In the entries below, find the line containing "bit stream. -/" and the line containing "nonce and the". Copy those two lines and everything between them exactly, and only that.

--- START ---

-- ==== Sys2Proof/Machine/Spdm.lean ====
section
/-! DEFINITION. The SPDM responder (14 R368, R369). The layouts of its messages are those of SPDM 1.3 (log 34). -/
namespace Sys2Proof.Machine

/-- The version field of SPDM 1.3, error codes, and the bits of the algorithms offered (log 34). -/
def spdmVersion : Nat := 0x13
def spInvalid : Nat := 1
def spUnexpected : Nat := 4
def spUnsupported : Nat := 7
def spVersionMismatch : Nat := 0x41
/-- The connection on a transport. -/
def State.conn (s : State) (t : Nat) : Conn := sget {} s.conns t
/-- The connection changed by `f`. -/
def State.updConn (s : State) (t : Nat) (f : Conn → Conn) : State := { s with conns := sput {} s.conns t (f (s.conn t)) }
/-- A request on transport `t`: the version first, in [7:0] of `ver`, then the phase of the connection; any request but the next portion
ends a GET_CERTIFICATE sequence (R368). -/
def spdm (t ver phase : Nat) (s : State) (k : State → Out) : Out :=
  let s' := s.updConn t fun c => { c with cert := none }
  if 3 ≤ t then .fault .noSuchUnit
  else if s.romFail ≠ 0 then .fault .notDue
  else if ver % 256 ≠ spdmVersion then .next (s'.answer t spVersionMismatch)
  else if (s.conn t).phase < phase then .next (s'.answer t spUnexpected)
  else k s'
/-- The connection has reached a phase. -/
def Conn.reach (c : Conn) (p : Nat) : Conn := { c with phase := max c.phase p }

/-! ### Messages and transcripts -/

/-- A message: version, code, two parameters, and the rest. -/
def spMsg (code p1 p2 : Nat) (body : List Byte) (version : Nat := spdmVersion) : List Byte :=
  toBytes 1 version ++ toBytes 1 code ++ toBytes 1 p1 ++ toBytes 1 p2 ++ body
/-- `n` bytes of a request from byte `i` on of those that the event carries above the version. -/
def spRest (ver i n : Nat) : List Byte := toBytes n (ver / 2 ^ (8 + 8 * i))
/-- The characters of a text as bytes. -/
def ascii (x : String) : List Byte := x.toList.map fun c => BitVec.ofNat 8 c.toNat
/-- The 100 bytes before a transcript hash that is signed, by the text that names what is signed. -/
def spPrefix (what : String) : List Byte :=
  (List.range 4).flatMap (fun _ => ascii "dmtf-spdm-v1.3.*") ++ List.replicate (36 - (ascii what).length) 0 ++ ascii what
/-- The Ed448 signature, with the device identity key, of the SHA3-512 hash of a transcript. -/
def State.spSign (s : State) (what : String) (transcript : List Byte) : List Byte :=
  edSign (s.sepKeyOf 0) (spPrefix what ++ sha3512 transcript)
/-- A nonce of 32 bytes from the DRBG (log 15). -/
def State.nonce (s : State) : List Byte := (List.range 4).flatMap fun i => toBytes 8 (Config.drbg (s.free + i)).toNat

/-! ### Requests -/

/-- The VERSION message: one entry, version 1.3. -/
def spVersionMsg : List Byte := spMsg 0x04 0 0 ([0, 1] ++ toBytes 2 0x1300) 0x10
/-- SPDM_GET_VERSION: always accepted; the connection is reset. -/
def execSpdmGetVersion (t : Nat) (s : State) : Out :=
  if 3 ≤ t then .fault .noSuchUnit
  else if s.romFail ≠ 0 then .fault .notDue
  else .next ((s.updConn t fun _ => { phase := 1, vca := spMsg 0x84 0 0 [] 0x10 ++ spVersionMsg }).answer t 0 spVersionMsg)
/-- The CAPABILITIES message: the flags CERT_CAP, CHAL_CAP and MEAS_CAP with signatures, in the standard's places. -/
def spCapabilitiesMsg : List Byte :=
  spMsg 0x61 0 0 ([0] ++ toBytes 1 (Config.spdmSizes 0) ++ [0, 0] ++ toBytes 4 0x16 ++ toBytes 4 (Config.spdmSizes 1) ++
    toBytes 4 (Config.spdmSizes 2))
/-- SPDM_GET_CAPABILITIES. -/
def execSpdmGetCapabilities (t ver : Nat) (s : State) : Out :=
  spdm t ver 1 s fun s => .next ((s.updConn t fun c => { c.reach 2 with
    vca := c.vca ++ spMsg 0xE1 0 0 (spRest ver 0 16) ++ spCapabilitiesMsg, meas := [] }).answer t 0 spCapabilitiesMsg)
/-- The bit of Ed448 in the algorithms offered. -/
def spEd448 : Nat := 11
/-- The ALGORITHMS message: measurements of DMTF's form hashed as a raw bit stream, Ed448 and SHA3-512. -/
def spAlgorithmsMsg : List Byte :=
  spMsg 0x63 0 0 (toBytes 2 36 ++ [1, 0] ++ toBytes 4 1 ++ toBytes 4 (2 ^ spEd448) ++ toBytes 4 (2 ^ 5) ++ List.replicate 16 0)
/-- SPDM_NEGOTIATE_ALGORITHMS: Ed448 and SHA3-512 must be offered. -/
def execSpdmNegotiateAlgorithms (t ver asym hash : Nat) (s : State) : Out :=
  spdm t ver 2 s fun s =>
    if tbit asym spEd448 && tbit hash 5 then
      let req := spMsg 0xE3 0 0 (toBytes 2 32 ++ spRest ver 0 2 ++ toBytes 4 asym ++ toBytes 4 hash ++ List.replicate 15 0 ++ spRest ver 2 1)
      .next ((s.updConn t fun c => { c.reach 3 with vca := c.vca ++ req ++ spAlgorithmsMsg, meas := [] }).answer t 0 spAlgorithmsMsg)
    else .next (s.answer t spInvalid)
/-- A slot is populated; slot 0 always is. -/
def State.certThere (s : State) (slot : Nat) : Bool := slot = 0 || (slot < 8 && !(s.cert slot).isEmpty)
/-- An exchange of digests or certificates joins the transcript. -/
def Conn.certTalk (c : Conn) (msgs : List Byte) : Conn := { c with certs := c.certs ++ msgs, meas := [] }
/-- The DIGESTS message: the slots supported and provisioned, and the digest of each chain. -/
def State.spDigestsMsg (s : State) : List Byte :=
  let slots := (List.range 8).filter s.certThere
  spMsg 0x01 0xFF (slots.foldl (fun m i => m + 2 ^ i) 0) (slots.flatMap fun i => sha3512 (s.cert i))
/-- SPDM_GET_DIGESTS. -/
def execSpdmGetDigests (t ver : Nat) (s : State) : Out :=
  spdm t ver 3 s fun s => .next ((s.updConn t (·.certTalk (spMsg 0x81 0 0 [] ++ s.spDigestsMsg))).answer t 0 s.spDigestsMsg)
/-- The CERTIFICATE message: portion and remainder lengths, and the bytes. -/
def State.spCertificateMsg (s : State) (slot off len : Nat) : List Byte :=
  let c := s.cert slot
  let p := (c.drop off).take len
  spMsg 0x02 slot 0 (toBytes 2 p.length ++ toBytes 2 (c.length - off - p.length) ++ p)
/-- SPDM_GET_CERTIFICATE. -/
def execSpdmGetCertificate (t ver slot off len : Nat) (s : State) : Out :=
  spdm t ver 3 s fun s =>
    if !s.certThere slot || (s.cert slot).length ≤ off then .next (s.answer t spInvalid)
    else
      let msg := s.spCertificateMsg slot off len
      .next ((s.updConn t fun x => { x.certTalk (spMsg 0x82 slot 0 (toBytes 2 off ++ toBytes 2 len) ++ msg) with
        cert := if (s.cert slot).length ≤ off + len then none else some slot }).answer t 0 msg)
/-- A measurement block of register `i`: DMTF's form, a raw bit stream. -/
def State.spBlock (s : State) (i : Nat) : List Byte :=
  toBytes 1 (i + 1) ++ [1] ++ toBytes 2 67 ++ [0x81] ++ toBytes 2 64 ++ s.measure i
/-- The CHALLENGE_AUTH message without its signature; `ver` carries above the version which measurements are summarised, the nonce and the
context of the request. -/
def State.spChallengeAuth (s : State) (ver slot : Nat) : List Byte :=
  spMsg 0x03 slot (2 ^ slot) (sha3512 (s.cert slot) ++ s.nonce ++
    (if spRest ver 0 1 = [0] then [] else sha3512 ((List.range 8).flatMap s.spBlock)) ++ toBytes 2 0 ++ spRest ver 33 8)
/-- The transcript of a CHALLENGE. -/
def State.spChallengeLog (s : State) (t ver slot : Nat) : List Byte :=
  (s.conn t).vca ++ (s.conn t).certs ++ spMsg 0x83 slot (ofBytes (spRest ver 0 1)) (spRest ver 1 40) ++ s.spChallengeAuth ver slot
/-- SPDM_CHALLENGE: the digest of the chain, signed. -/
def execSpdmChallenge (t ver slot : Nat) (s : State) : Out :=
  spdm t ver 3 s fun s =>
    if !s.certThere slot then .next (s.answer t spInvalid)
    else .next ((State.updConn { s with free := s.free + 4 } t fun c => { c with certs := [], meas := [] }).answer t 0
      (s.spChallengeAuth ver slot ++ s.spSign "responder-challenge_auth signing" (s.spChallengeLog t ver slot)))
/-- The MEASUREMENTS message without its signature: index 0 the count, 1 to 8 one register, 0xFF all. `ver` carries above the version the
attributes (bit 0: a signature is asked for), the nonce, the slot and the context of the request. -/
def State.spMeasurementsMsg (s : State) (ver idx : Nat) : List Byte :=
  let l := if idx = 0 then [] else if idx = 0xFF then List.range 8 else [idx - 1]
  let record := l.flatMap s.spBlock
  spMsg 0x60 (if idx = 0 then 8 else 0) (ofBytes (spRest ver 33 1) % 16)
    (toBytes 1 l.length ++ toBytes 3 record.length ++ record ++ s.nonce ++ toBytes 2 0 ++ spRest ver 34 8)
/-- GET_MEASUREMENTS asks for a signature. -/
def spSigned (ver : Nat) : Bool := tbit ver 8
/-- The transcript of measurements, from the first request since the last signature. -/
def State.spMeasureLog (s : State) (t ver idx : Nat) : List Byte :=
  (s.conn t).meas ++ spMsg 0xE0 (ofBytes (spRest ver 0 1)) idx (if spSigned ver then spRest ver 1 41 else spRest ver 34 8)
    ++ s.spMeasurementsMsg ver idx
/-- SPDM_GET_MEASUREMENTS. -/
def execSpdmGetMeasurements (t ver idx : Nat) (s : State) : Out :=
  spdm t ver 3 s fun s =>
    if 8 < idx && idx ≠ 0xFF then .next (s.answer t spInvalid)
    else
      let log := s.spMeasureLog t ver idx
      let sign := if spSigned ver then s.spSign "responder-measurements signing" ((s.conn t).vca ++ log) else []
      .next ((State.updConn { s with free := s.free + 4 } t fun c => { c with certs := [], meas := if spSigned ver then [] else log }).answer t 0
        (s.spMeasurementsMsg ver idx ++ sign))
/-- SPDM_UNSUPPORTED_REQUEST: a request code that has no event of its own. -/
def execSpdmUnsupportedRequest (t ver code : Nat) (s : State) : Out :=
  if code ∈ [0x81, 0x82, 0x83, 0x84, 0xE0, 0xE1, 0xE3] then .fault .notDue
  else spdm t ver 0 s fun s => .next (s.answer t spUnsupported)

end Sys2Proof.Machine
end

--- END ---

▸ Answer space
/-- A measurement block of register `i`: DMTF's form, a raw bit stream. -/
def State.spBlock (s : State) (i : Nat) : List Byte :=
  toBytes 1 (i + 1) ++ [1] ++ toBytes 2 67 ++ [0x81] ++ toBytes 2 64 ++ s.measure i
/-- The CHALLENGE_AUTH message without its signature; `ver` carries above the version which measurements are summarised, the nonce and the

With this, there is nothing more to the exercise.